Al-Jurjani mendefinisikan akhlaksebagai suatu sifat yang tertanam kuat dalam diri, yang darinya terlahir perbuatan-perbuatan dengan mudah dan ringan, tanpa perlu berpikir dan merenung. Jika dari sifat tersebut terlahir perbuatan-perbuatan yang indah menurut akal dan syari’at dengan mudah, maka sifat tersebut dinamakan dengan akhlak yang baik (akhlaqul karimah). Sedangkan jika darinya terlahir perbuatan-perbuatan yang buruk, maka sifat tersebut dinamakan akhlak yang buruk (al-akhlaqul mazmudah) (Ali Abdul Halim Mahmud, 2004: 32). Dari definisi ini dapat diketahui bahwa dari sifat yang tertanam kuat dalam diri setiap manusia itu akan dapat melahirkan dua bentuk perbuatan yaitu baik dan buruk. Dalam hal ini Sidi Gazalba berpendapat bahwa akhlak adalah sikap keperibadian yang melahirkan perbuatan manusia terhadap Tuhan, dan manusia, diri sendiri dan mahluk lain, sesuai dengan perintah dan larangan serta petunjuk Al-Qur’an dan Hadis (Aminuddin dkk., 2006: 93).

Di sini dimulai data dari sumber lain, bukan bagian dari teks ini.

-- ==== Sys2Proof/Tests/Slice0.lean ====
section
/-! SUPPORT. Tests: ill-formed terms are refused, the worked figures of the reference come out, and each statement with
hypotheses has a state and operands that meet them. -/

namespace Sys2Proof.Tests

open Sys2Proof Sys2Proof.Machine

/-! ## Ill-formed terms -/

/-- A byte with its parity line (R171). -/
def line (x : Byte) : LinkByte := if linkParityOk (x.zeroExtend 9) then x.zeroExtend 9 else (x.zeroExtend 9) ||| 256

theorem test_wf_declared_length : (Instr.dataOutFrame .device 513 ⟨[], false⟩).wf = false := by decide
theorem test_wf_empty_frame : (Instr.inboundFrameError { bytes := [], late := false }).wf = false := by decide
theorem test_wf_mode_length : (Instr.loadTableMode 0).wf = false := by decide
theorem test_wf_profile_length : (Instr.loadTableProfile 2049).wf = false := by decide
theorem test_wf_zone_length : (Instr.loadTableZone .bayA 0).wf = false := by decide
theorem test_wf_list_length : (Instr.loadTableDefectList .bayB 2049).wf = false := by decide
theorem test_wf_track : (Instr.servoSample .bayA ⟨true, false, 100, 100, 1536⟩).wf = false := by decide
theorem test_wf_field : (Instr.dataFieldRead [0, 0, 0] 0).wf = false := by decide
theorem test_wf_accepts : (Instr.loadTableMode 16).wf = true ∧ (Instr.dataFieldRead (List.replicate 512 0) 5).wf = true := by
  decide +kernel

/-- No row of the table has bits. -/
theorem test_no_word_spells_a_command : decodeTableWord 16 0x1234 = none := by decide

/-! ## Worked figures of the reference -/

/-- 01, Check values. -/
theorem test_crc_empty : crc16 [] = 0xFFFF := by decide
theorem test_crc_digits : crc16 [0x31, 0x32, 0x33, 0x34, 0x35, 0x36, 0x37, 0x38, 0x39] = 0x29B1 := by decide +kernel

/-- 03, Worked Figures: dev and step of eleven periods. -/
theorem test_periods :
    [20130, 19700, 20099, 20119, 20120, 19881, 19995, 20400, 20420, 19580, 65535].map
        (fun p => (deviationOf p, regulationStep p, inWindow p, outOfSpeed p)) =
      [(6, 8, false, false), (-15, -8, false, false), (4, 6, true, false), (5, 7, true, false), (6, 7, false, false),
        (-5, -7, true, false), (0, 0, true, false), (20, 8, false, false), (21, 8, false, true), (-21, -8, false, true),
        (2276, 8, false, true)] := by decide

/-- 03, the regulation steps of the worked spin-up: 144, 136, 132, 132, 132, 134. -/
theorem test_regulation : [19860, 19930, 19985, 20012, 20040].foldl regulatedDrive 144 = 134 := by decide

/-- 04, Worked Figures: Servo Samples, bias −3. -/
theorem test_samples :
    [(150, 90), (100, 101), (10, 12), (120, 117), (13, 12), (200, 40), (40, 200), (254, 0), (255, 30)].map
        (fun x : Nat × Nat =>
          let y := sampleOf ⟨true, false, BitVec.ofNat 8 x.1, BitVec.ofNat 8 x.2, 5⟩ (-3)
          (y.valid, y.rawPes, y.pes)) =
      [(true, 64, 67), (true, -1, 2), (false, 0, 0), (true, 3, 6), (true, 10, 13), (true, 171, 174), (true, -171, -168),
        (true, 256, 256), (false, 0, 0)] := by decide
theorem test_correction : correctionMag 67 = 4 ∧ correctionMag (-168) = 10 ∧ correctionMag 256 = 15 := by decide

/-- 01 and 02, the three-zone cartridge. -/
def tables : Tables where
  heads := 2
  cylinders := 612
  zones := [⟨1, 180, 31, 1, 2, 1⟩, ⟨181, 400, 25, 2, 2, 4⟩, ⟨401, 611, 21, 3, 2, 0⟩]
  map := [⟨⟨37, 1, 12⟩, .slipped, .listed, none⟩, ⟨⟨37, 1, 20⟩, .remapped, .listed, some 0⟩,
    ⟨⟨260, 0, 9⟩, .slipped, .certified, none⟩, ⟨⟨260, 0, 15⟩, .remapped, .grown, some 3⟩,
    ⟨⟨305, 1, 2⟩, .remapped, .grown, some 0⟩, ⟨⟨344, 0, 7⟩, .remapped, .grown, some 2⟩,
    ⟨⟨399, 0, 1⟩, .retired, .certified, none⟩]
  generation := 0
  certified := true
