/-- R20, R29, R32, R37 to R42, R62, R146: a cell is dissolved by an H_DOCK of 0 of its handler, by the handler's ANNOUNCE with no
tester, and by a fall of presence of either port. Its lots leave: those unfed, saved and queued go WAITING, and the counts of a
fed lot are lost, with a COUNT_LOST hold, and the lot goes HELD. The record is free, the tester is asked for nothing, and a claim
that stood in conflict for the tester forms its cell. -/
def Obligations.DissolutionAndRetry : Prop :=
  ∀ (c : CellNo) (k : Cell) (l : Lot) (s : State), s.cell? c = some k → s.cellOfHandler? k.handlerPort = some c →
    s.cellOfTester? k.testerPort = some c → s.currentLot? c = some l → s.stopped l = false →
    let p := k.handlerPort
    let q := k.testerPort
    let others := s.claims.filter fun x => x.port != p
    let alone : Prop := ∀ x ∈ others, x.tester ≠ k.testerId
    let heard : Prop := s.serves p .handler = true ∧ s.ports[p].controlLock = true ∧ s.inService q = true
      ∧ ∀ x ∈ s.claims, x.port = p → x.tester ≠ 0
    let rest := s.saves[c].toList ++ s.queues[c].behind
    let frees (u : State) : Prop :=
      u.queues[c] = {} ∧ u.saves[c] = none ∧ u.slots[q].request = none
        ∧ u.tallyWait = s.tallyWait.filter (· != c) ∧ u.pass.pending = true
        ∧ ∀ n o, n ∈ rest → s.lot? n = some o → n ≠ l.id → s.stopped o = false → n ∈ u.waitList ∧ u.holdsLot n .waiting .absent
    let dissolves (i : Instr) (claims : List Claim) : Prop :=
      (k.segment = none →
        ∃ u : State, exec i s = .next (transmit u) ∧ frees u ∧ u.cell? c = none ∧ u.claims = claims
          ∧ u.lot? l.id = some { l with state := .waiting, location := .absent } ∧ l.id ∈ u.waitList)
      ∧ (∀ i' now, k.segment = some { lot := l.id, step := i', feedTime := now } → k.state ≠ .starting → k.state ≠ .idle →
          l.state = .active → l.location = .queue c 0 → l.id ∉ rest → s.takesLoss l i' →
        ∃ u : State, exec i s = .next (transmit u) ∧ frees u ∧ u.cell? c = none ∧ u.claims = claims ∧ s.losesCounts u l i')
    (heard → alone → dissolves (.hDock p 0) others)
    ∧ (∀ id sites lo hi kit mode, s.ports[p].state = .awaitAnnounce → s.ports[p].controlLock = true →
        s.ports[p].role = some .handler → s.ports[p].equip = some id.toNat → (announceData (.handler id sites lo hi kit 0 mode)).isSome →
        s.duplicate p (some id.toNat) = false → (∀ x ∈ s.claims, x.port = p → x.tester ≠ 0) → k.testerId ≠ 0 → alone →
        dissolves (.announce p (.handler id sites lo hi kit 0 mode)) others)
    ∧ (s.ports[p].state ≠ .absent → s.ports[p].role = some .handler → alone → dissolves (.presenceFall p) others)
    ∧ (s.ports[q].state ≠ .absent → s.ports[q].role = some .tester →
        dissolves (.presenceFall q)
          (s.claims.map fun x => if some x.tester = s.ports[q].equip then { x with status := .waiting } else x))
    ∧ ∀ y sites lo hi kit dock mode, heard → others.filter (fun x => x.tester == k.testerId && x.status != .formed) = [y] →
        others.find? (·.port == y.port) = some y → s.inService y.port = true → s.testerPort? k.testerId = some q →
        s.ports[y.port].data = some (.handler sites lo hi kit dock mode) → (∀ e : CellNo, e < c → (s.cell? e).isSome) →
        (∀ e x, e ≠ c → s.cell? e = some x → x.handlerPort ≠ y.port ∧ x.testerPort ≠ q) → k.segment = none →
        ∃ u : State, exec (.hDock p 0) s = .next (transmit u) ∧ frees u
          ∧ u.claims = others.map (fun x => if x.port = y.port then { x with status := .formed } else x)
          ∧ u.cell? c = some
              { handlerPort := y.port, testerPort := q, handlerId := s.ports[y.port].equip.getD 0
                testerId := s.ports[q].equip.getD 0, mode := mode, kit := kit, sites := List.replicate sites {} }

/-! ## Counts and the close (Chapters 3 and 9) -/

/-- R146: PARTIAL counts of a cell that is not DRAINING are added to the segment's totals and to the step's, and counts of a
handler whose cell has no segment are discarded. R146, R51, R129, R130: PARTIAL counts that carry a total of the step past
4,000,000 leave it there; the step is marked count-lost, an ACCEPTED reconciliation returns to NONE, and a COUNT_LOST hold of
severity AT_END is stored. In a RUNNING, PAUSED or MANUAL cell the segment stays open by the model's reading (log entry 24); in a
DRAINING one the drain ends and the lot is HELD, stated with nothing queued or saved. -/
def Obligations.InterimCounts : Prop :=
  ∀ (p : Port) (c : CellNo) (k : Cell) (s : State) (m : CountsMsg),
    s.serves p .handler = true → s.ports[p].controlLock = true → s.cellOfHandler? p = some c → s.cell? c = some k →
    m.loaded.toNat ≤ 4000000 → m.jammed.toNat ≤ 4000000 → (∀ i : Fin 8, m.bins[i].toNat ≤ 4000000) →
    (m.flag = 1 ∨ m.flag = 2 → k.segment = none → exec (.hCounts p m) s = .next (transmit (countIgnored p s)))
    ∧ (∀ g l, m.flag = 2 → k.state ≠ .draining → k.segment = some g → s.lot? g.lot = some l → g.step < 6 →
        let r := l.stepRec g.step
        r.loaded + m.loaded.toNat ≤ 4000000 → r.jammed + m.jammed.toNat ≤ 4000000 →
        (∀ i : Fin 8, r.bins[i] + m.bins[i].toNat ≤ 4000000) →
        ∃ t : State, exec (.hCounts p m) s = .next (transmit t) ∧ t = { s with lots := t.lots, cells := t.cells }
          ∧ (∃ l', t.lot? g.lot = some l' ∧ l' = { l with steps := l'.steps } ∧ (∀ i, i ≠ g.step → l'.stepRec i = l.stepRec i)
              ∧ l'.stepRec g.step = { r with
                  loaded := r.loaded + m.loaded.toNat, jammed := r.jammed + m.jammed.toNat
                  bins := Vector.ofFn fun i : Fin 8 => r.bins[i] + m.bins[i].toNat })
          ∧ t.cell? c = some { k with
              segLoaded := min (k.segLoaded + m.loaded.toNat) 4000000, segJammed := min (k.segJammed + m.jammed.toNat) 4000000
              segBins := Vector.ofFn fun i : Fin 8 => min (k.segBins[i] + m.bins[i].toNat) 4000000 })
    ∧ (∀ g l, m.flag = 2 → k.segment = some g → s.lot? g.lot = some l → l.state = .active → l.location = .queue c 0 →
        s.takesLoss l g.step →
        let r := l.stepRec g.step
        4000000 < r.loaded + m.loaded.toNat ∨ 4000000 < r.jammed + m.jammed.toNat
          ∨ (∃ i : Fin 8, 4000000 < r.bins[i] + m.bins[i].toNat) →
        let counted (l' : Lot) : Prop := (∀ i, i ≠ g.step → l'.stepRec i = l.stepRec i) ∧ l'.stepRec g.step = { r with
          loaded := min (r.loaded + m.loaded.toNat) 4000000, jammed := min (r.jammed + m.jammed.toNat) 4000000
          bins := Vector.ofFn fun i : Fin 8 => min (r.bins[i] + m.bins[i].toNat) 4000000
          countLost := true, recon := if r.recon = .accepted then .none else r.recon }
        (k.state = .running ∨ k.state = .paused ∨ k.state = .manual →
          ∃ (t : State) (n : Nat) (l' : Lot), exec (.hCounts p m) s = .next (transmit t)
            ∧ t = { s with lots := t.lots, cells := t.cells, holds := t.holds, reports := t.reports, dropped := t.dropped }
            ∧ s.hold? n = none ∧ t.hold? n = some
                { id := n, lot := l.id, reason := .countLost, cls := 0, step := g.step, severity := .atEnd, origin := .automatic
                  occurrences := 1, raised := s.floorTime, capture := none, note := none }
            ∧ t.lot? g.lot = some l' ∧ l' = { l with steps := l'.steps, holds := l.holds ++ [n] } ∧ counted l'
            ∧ t.cell? c = some { k with
                segLoaded := min (k.segLoaded + m.loaded.toNat) 4000000, segJammed := min (k.segJammed + m.jammed.toNat) 4000000
                segBins := Vector.ofFn fun i : Fin 8 => min (k.segBins[i] + m.bins[i].toNat) 4000000 })
        ∧ (k.state = .draining → s.queues[c] = { current := some l.id, behind := [] } → s.saves[c] = none →
          ∃ (t : State) (k' : Cell), exec (.hCounts p m) s = .next (transmit t) ∧ s.losesCounts t l g.step
            ∧ (∀ l', t.lot? l.id = some l' → counted l')
            ∧ t.queues[c] = {} ∧ t.cell? c = some k' ∧ k'.state = .idle ∧ k'.segment = none))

Dari pendapat para ahli tentang akhlak yang telah dikemukakan di atas, dapat dipahami bahwa secara terminologis (istilah), akhlak merupakan sifat yang tertanam dalam jiwa seseorang manusia, yang akan muncul secara spontan dengan tanpa pertimbangan terlebih dahulu dan bersifat konstan, spontan, tidak temporer, dilakukan semata-mata karena Allah swt. sebagai bentuk kesadaran akan tugas dan tanggung jawab kepada Allah swt.
Dalam konsep akhlak, seseorang dapat dikatakan berakhlak mulia (akhlaq karimah) apabila sudah dapat menerapkan ciri-ciri akhlak mulai, seperti: 1) pemaaf, 2) menyuruh berbuat baik, dan 3) berpaling dari kebohongan (Anwar Efendi, 2009: 164). Ini sesuai dengan Firman Allah swt, dalam kitab suci (QS. Al-A’raf: 199) yang artinya: Jadilah Engkau Pema'af dan suruhlah orang mengerjakan yang ma'ruf, serta berpalinglah dari pada orang-orang yang bodoh.
Dalam pengertian sehari-hari, akhlak umumnya disamakan artinya dengan budi pekerti, kesusilaan, dan sopan santun dalam bahasa Indonesianya, dan tidak berbeda pula dengan arti kata moral dan ethic dalam bahasa Inggris (Mansur, 2007: 221). Menurut Faisal Ismail (Darmiyati Zuchdi, dkk. 2009: 85), bahwa kata yang setara maknanya dengan akhlak adalah moral dan etika. Akhlak juga sering disejajarkan dengan budi pekerti, tata susila, tata krama atau sopan santun. Satu lagi kata yang sekerang menjadi lebih popular adalah karakter yang juga memiliki makna yang hampir sama dengan akhlak, moral dan etika (Darmiyati Zuchdi dkk., 2009: 85).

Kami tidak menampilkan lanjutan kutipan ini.